*HOW TO COMPLETE THIS TASK:*
Each line from the start of the entries through the line that contains "exec (.jpuIndAbs p op) s = abortOf" should be output exactly, please.
━━ PROVIDED RECORDS
/-- The abort of JPU (abs) is taken in user mode (R626). -/
theorem jpuIndAbs_takesAbort (hp : permitted (.jpuIndAbs p op) s = true) (hhyp : s.cfg.hyp = true) {k : AbortKind} {m : Memory}
    (hread : readPointer .user .indAbs p
      (operandAddress .indAbs p op (past (.jpuIndAbs p op) s) + offsetValue p (past (.jpuIndAbs p op) s)) s =
        .error { stop := .abort k, mem := m }) :
    exec (.jpuIndAbs p op) s = abortOf (.jpuIndAbs p op) { s with sr := { s.sr with h := false } } k := by
  have hi : exec (.jpuIndAbs p op) s = performFrom (s.setH false) .sys .indAbs p s (enterUserIndirectBody p op) := rfl
  have hcleared : s.setH false = { s with sr := { s.sr with h := false } } := by simp [State.setH, hhyp]
  have hread' : readPointer .user .indAbs p
      (operandAddress .indAbs p op (past (.jpuIndAbs p op) s) + offsetValue p (past (.jpuIndAbs p op) s))
      ((past (.jpuIndAbs p op) s).setH false) = .error { stop := .abort k, mem := m } :=
    (readPointer_congr (s := s) (t := (past (.jpuIndAbs p op) s).setH false) rfl rfl rfl rfl rfl ..).trans hread
  have hbody : enterUserIndirectBody p op (past (.jpuIndAbs p op) s) = .error { stop := .abort k, mem := m } := by
    rw [enterUserIndirectBody, if_neg (show ¬ (past (.jpuIndAbs p op) s).cfg.hyp = false by simp [past, hhyp]), hread']
  obtain rfl : m = s.mem := (readPointer_stopsInPlace ..).mem_eq _ hread
  have hnext : ∀ (t : State) (v : Word), enterAbort t (low t.w v) k = enterAbort t v k := fun t v => by simp [enterAbort]
  have hfinish := hi.trans (performFrom_of_permitted hp (s.setH false) (enterUserIndirectBody p op))
  rw [hfinish, hbody, hcleared]
  exact congrArg answer (hnext { s with sr := { s.sr with h := false } } _).symm

end Clauses

end Sys2Proof.Machine
end

section
/-! Decoding what is left of an instruction when a byte of it cannot be fetched (R128, R150, R663). -/

namespace Sys2Proof

open Sys2Proof.Machine (toBytes toBytes_length)

theorem splitPrefix1_append {bs : List Byte} (h : bs ≠ []) (more : List Byte) :
    splitPrefix1 (bs ++ more) = ((splitPrefix1 bs).1, (splitPrefix1 bs).2 ++ more) := by
  cases bs with
  | nil => exact absurd rfl h
  | cons b bs => by_cases hb : isPrefix1 b = true <;> simp [splitPrefix1, hb]

theorem splitPrefix2_append {bs : List Byte} (h : bs ≠ []) (more : List Byte) :
    splitPrefix2 (bs ++ more) = ((splitPrefix2 bs).1, (splitPrefix2 bs).2 ++ more) := by
  cases bs with
  | nil => exact absurd rfl h
  | cons b bs => by_cases hb : isPrefix2 b = true <;> simp [splitPrefix2, hb]

theorem splitPage_append {bs : List Byte} (h : bs ≠ []) (more : List Byte) :
    splitPage (bs ++ more) = ((splitPage bs).1, (splitPage bs).2 ++ more) := by
  cases bs with
  | nil => exact absurd rfl h
  | cons b bs => cases hb : pageOf b <;> simp [splitPage, hb]

/-- A head that decodes does so whatever follows. -/
theorem decodeHead_append {bs : List Byte} {h : Head} (hh : decodeHead bs = .ok h) (more : List Byte) :
    decodeHead (bs ++ more) = .ok { h with rest := h.rest ++ more } := by
  have hpage : (splitPage (splitPrefix2 (splitPrefix1 bs).2).2).2 ≠ [] := fun h0 => by simp [decodeHead, h0] at hh
  have hprefix2 : (splitPrefix2 (splitPrefix1 bs).2).2 ≠ [] := fun h0 => hpage (by rw [h0]; rfl)
  have hprefix1 : (splitPrefix1 bs).2 ≠ [] := fun h0 => hprefix2 (by rw [h0]; rfl)
  have hbytes : bs ≠ [] := fun h0 => hprefix1 (by rw [h0]; rfl)
  obtain ⟨code, rest, hcode⟩ := List.exists_cons_of_ne_nil hpage
  simp only [decodeHead, hcode, Except.ok.injEq] at hh
  subst hh
  simp only [decodeHead, splitPrefix1_append hbytes, splitPrefix2_append hprefix1, splitPage_append hprefix2, hcode,
    List.cons_append]

section Truncated

variable (at_ : MvnfuCode) {i : Instr} (hwf : i.wellFormed = true)
include hwf

/-- The head of an encoded instruction (R150). -/
theorem decodeHead_encode : decodeHead (encode at_ i) = .ok (i.encodedHead at_ []) := by
  rw [Instr.wellFormed, Bool.and_eq_true] at hwf
  rw [encode, decodeHead_encoded (readsAsOpcode_encodeCode at_ hwf.1), Instr.encodedHead, List.append_nil]

/-- Bytes that end before the opcode byte do not decode. -/
theorem decodeHead_take_error {j : Nat}
    (hj : j + i.view.row.format.operandBytes i.view.pfx < (encode at_ i).length) :
    ∃ e, decodeHead ((encode at_ i).take j) = .error e := by
  cases hh : decodeHead ((encode at_ i).take j) with
  | error e => exact ⟨e, rfl⟩
  | ok h =>
    have hwhole := decodeHead_append hh ((encode at_ i).drop j)
    rw [List.take_append_drop, decodeHead_encode at_ hwf, Except.ok.injEq] at hwhole
    have hrest := congrArg (fun g : Head => g.rest.length) hwhole
    simp only [Instr.encodedHead, List.append_nil, toBytes_length, List.length_append, List.length_drop] at hrest
    omega

/-- Bytes that end after the opcode byte, but before the last, give its entry of the table and no instruction. -/
theorem decodeOperand_take_truncated {j : Nat} (hj : j < (encode at_ i).length)
    (hcode : ¬ j + i.view.row.format.operandBytes i.view.pfx < (encode at_ i).length) :
    ∃ h b, decodeHead ((encode at_ i).take j) = .ok h ∧ lookupOpcode at_ h = .ok b ∧ decodeOperand b h = .error .truncated ∧
      h.pfx = i.view.pfx ∧ builtRow b i.view.pfx = i.view.row := by
  obtain ⟨b, hb⟩ := i.exists_builder
  have hprefix : i.prefixOk = true := by
    rw [Instr.wellFormed, Bool.and_eq_true] at hwf
    exact hwf.1
  have hreads := readsAsOpcode_encodeCode at_ hprefix
  have hentry := (opcodeEntry_encodeCode at_ i.view).trans hb.entry
  have hlength : (encode at_ i).length = (encodePfx i.view.pfx ++ encodePage i.view.row.page).length + 1 +
      i.view.row.format.operandBytes i.view.pfx := by
    simp only [encode, List.length_append, List.length_cons, toBytes_length]
    omega
  obtain ⟨n, rfl⟩ : ∃ n, j = (encodePfx i.view.pfx ++ encodePage i.view.row.page).length + (n + 1) :=
    ⟨j - (encodePfx i.view.pfx ++ encodePage i.view.row.page).length - 1, by omega⟩
  have hbytes : (encode at_ i).take ((encodePfx i.view.pfx ++ encodePage i.view.row.page).length + (n + 1)) =
      encodePfx i.view.pfx ++ encodePage i.view.row.page ++
        encodeCode at_ i.view :: (toBytes (i.view.row.format.operandBytes i.view.pfx) i.view.op).take n := by
    rw [encode, List.take_length_add_append, List.take_succ_cons]
  refine ⟨_, b, hbytes ▸ decodeHead_encoded hreads _, lookupOpcode_of_entry hreads hentry, ?_, rfl, hb.row _⟩
  have hshort : ((toBytes (i.view.row.format.operandBytes i.view.pfx) i.view.op).take n).length <
      i.view.row.format.operandBytes i.view.pfx := by
    rw [List.length_take, toBytes_length]
    omega
  rw [decodeOperand, hb.row, if_pos (show i.view.row.admits i.view.pfx = true from hprefix)]
  exact if_pos hshort

end Truncated

end Sys2Proof
end

section
/-! A step that cannot fetch a byte of the instruction (R128, R663). -/

namespace Sys2Proof.Machine

open Sys2Proof.Claims

/-- Fetching stops at the first byte that cannot be fetched. -/
theorem fetchBytes_eq_stop (s : State) {x : Stop} : ∀ (bs : List Byte) (n j : Nat), bs.length < n →
    (∀ m b, bs[m]? = some b → fetches s (j + m) b) →
    readByte s s.cur (low s.w (s.pc + word (j + bs.length))) .fetch = .error x →
    fetchBytes s n (low s.w (s.pc + word j)) = (bs, some x)
  | bs, 0, _, hn, _, _ => absurd hn (Nat.not_lt_zero _)
  | [], n + 1, j, _, _, hx => by
    have hx' : readByte s s.cur (low s.w (s.pc + word j)) .fetch = .error x := hx
    simp only [fetchBytes, hx']
  | b :: bs, n + 1, j, hn, hbs, hx => by
    have hfirst : readByte s s.cur (low s.w (s.pc + word j)) .fetch = .ok b := hbs 0 b rfl
    have hothers : ∀ m c, bs[m]? = some c → fetches s (j + 1 + m) c := fun m c hc => by
      rw [show j + 1 + m = j + (m + 1) by omega]
      exact hbs (m + 1) c hc
    have hstop : readByte s s.cur (low s.w (s.pc + word (j + 1 + bs.length))) .fetch = .error x := by
      rw [show j + 1 + bs.length = j + (bs.length + 1) by omega]
      exact hx
    have hrest := fetchBytes_eq_stop s bs n (j + 1) (by simpa using hn) hothers hstop
    simp only [fetchBytes, hfirst, low_pc_word_succ, hrest]

/-- A step at an instruction that the fetch does not find answers what the fetch answers (R12). -/
theorem step_of_fetchInstr_error {s : State} {a : Answer} (hat : atInstruction s) (hfetch : fetchInstr s = .error a) :
    step s = a := by
  obtain ⟨hcore, hrun, hint⟩ := hat
  simp [step, hcore, hrun, hint, hfetch]

/-- An abort with memory as it was, whatever the address after the instruction is truncated to. -/
theorem abortAnswer_eq_abortOf (i : Instr) (s : State) (k : AbortKind) :
    abortAnswer s (s.pc + BitVec.ofNat 64 (instrBytes i.view.row.page i.view.row.format i.view.pfx)) k s.mem = abortOf i s k := by
  have hnext : ∀ v : Word, enterAbort s (low s.w v) k = enterAbort s v k := fun v => by simp [enterAbort]
  exact congrArg answer (hnext _).symm
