-- ==== Sys2Proof/Machine/Memory.lean ====
section
/-!
DEFINITION. The one memory (R30, R65) as a canonical list of cells: reading and writing a byte, and blocks of bytes at
rising addresses. These operations make no bounds check: the data transfers check before their first access (R67) in
Machine/Ops.lean, as R15's `MemRead` and `MemWrite` do.
-/

namespace Sys2Proof.Machine

/-- What byte `a` reads as that nothing has written: its reset contents, the font below 0x050 and 0 above (R42, R65;
log 22). -/
def unlistedByte (font : Config.Font) (a : Nat) : Byte := font.toList.getD a 0

/-- The byte a list of cells gives address `a`, over a font. -/
def readCells (font : Config.Font) : List Host.Cell → Nat → Byte
  | [], a => unlistedByte font a
  | c :: cs, a => if c.1 = a then c.2 else readCells font cs a

/-- The byte `mem[a]` (R14). -/
def Memory.read (m : Memory) (a : Nat) : Byte := readCells m.font m.cells a

/-- Put a cell where its address belongs. -/
def insertCell (a : Nat) (b : Byte) : List Host.Cell → List Host.Cell
  | [] => [(a, b)]
  | c :: cs => if a < c.1 then (a, b) :: c :: cs else c :: insertCell a b cs

/-- `mem[a] <- b` (R14): the old cell goes, and a new one is listed unless `b` is what an unlisted byte reads as.
No address is protected, the font's neither (R68; log 15). -/
def Memory.write (m : Memory) (a : Nat) (b : Byte) : Memory :=
  let others := m.cells.filter (fun c => c.1 != a)
  { m with cells := if b = unlistedByte m.font a then others else insertCell a b others }

/-- Store bytes at `base`, `base + 1`, … in this order (R61). -/
def Memory.writeBlock (m : Memory) (base : Nat) : List Byte → Memory
  | [] => m
  | b :: bs => Memory.writeBlock (m.write base b) (base + 1) bs

/-- The `n` bytes at `base`, `base + 1`, … (R61). -/
def Memory.readBlock (m : Memory) (base : Nat) : Nat → List Byte
  | 0 => []
  | n + 1 => m.read base :: Memory.readBlock m (base + 1) n

/-- The addresses of a list of cells rise strictly, and every one is at least `lo`. -/
def risesFrom (lo : Nat) : List Host.Cell → Bool
  | [] => true
  | c :: cs => decide (lo ≤ c.1) && risesFrom (c.1 + 1) cs

/-- The canonical form: addresses strictly rising and inside the 4096-byte space, no entry equal to what its unlisted
address reads as. Equal memories of one font are then equal lists. -/
def Memory.wf (m : Memory) : Bool :=
  risesFrom 0 m.cells && m.cells.all (fun c => decide (c.1 < Config.memSize) && c.2 != unlistedByte m.font c.1)

end Sys2Proof.Machine
end

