-- ==== Sys2Proof/Machine/HostOps.lean ====
section
/-!
DEFINITION. The host's operations on the core (R8, R230): RESET, LOAD, TICK, KEY, REDRAW_ACK beside CYCLE, and the state
the core exports (R235). Each is atomic and the host invokes one at a time; which it invokes next is the host's choice
(R127, R128), so a claim about a run speaks of lists of operations, in Safety.lean.
-/

namespace Sys2Proof.Machine

/-- The six operations of R8. KEY's index is 0..15 by its type (R233, U24). -/
inductive Operation where
  /-- RESET (R280). -/
  | reset
  /-- LOAD(image) (R231). -/
  | load (image : List Byte)
  /-- CYCLE (R120). -/
  | cycle
  /-- TICK (R232). -/
  | tick
  /-- KEY(k, held) (R233). -/
  | key (k : Key) (held : Bool)
  /-- REDRAW_ACK (R234). -/
  | redrawAck
deriving DecidableEq, Repr

/-- RESET (R280): the state of R42, the machine's parameters staying as they are (R41). The random source is not reseeded to a known point: the draws go on (log 26). -/
def resetMachine (s : State) : State := { State.resetWith s.params with drawCount := s.drawCount }

/-- LOAD (R231): byte `i` of the image becomes `mem[0x200 + i]`; an image of 0 or more than 3584 bytes is not admitted
(log 25). -/
def loadImage (image : List Byte) (s : State) : Answer :=
  if 1 ≤ image.length ∧ image.length ≤ Config.progMax then
    .next { s with mem := s.mem.writeBlock Config.progBase image }
  else .refused .imageSizeNotAdmitted

/-- A timer one tick later: down by one, never below 0 (R32, R232). -/
def countDown (t : Byte) : Byte := if t = 0 then 0 else t - 1

/-- TICK (R232): both timers count down; nothing happens in the faulted state (R256; logs 24, 28). -/
def tick (s : State) : State :=
  if s.faulted then s else { s with DT := countDown s.DT, ST := countDown s.ST }

/-- KEY (R233): one flag of the latch, in the faulted state too (R256). -/
def setKey (k : Key) (held : Bool) (s : State) : State := { s with key := s.key.set k held }

/-- REDRAW_ACK (R234), in the faulted state too (R256). -/
def acknowledgeRedraw (s : State) : State := { s with redraw := false }

/-- What an operation does. -/
def perform : Operation → State → Answer
  | .reset, s => .next (resetMachine s)
  | .load image, s => loadImage image s
  | .cycle, s => step s
  | .tick, s => .next (tick s)
  | .key k held, s => .next (setKey k held s)
  | .redrawAck, s => .next (acknowledgeRedraw s)

/-- What the host may read between operations (R235). -/
structure Exports where
  px : Frame
  redraw : Bool
  DT : Byte
  ST : Byte
  faultCode : Nat
  faultInfo : Word
deriving DecidableEq, Repr

/-- The exported state (R235). -/
def State.exports (s : State) : Exports where
  px := s.px
  redraw := s.redraw
  DT := s.DT
  ST := s.ST
  faultCode := s.faultCode
  faultInfo := s.faultInfo

end Sys2Proof.Machine
end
━━━━
*TASK RESPONSE:*
/-- The abort of JPU (abs) is taken in user mode (R626). -/
theorem jpuIndAbs_takesAbort (hp : permitted (.jpuIndAbs p op) s = true) (hhyp : s.cfg.hyp = true) {k : AbortKind} {m : Memory}
    (hread : readPointer .user .indAbs p
      (operandAddress .indAbs p op (past (.jpuIndAbs p op) s) + offsetValue p (past (.jpuIndAbs p op) s)) s =
        .error { stop := .abort k, mem := m }) :
    exec (.jpuIndAbs p op) s = abortOf (.jpuIndAbs p op) { s with sr := { s.sr with h := false } } k := by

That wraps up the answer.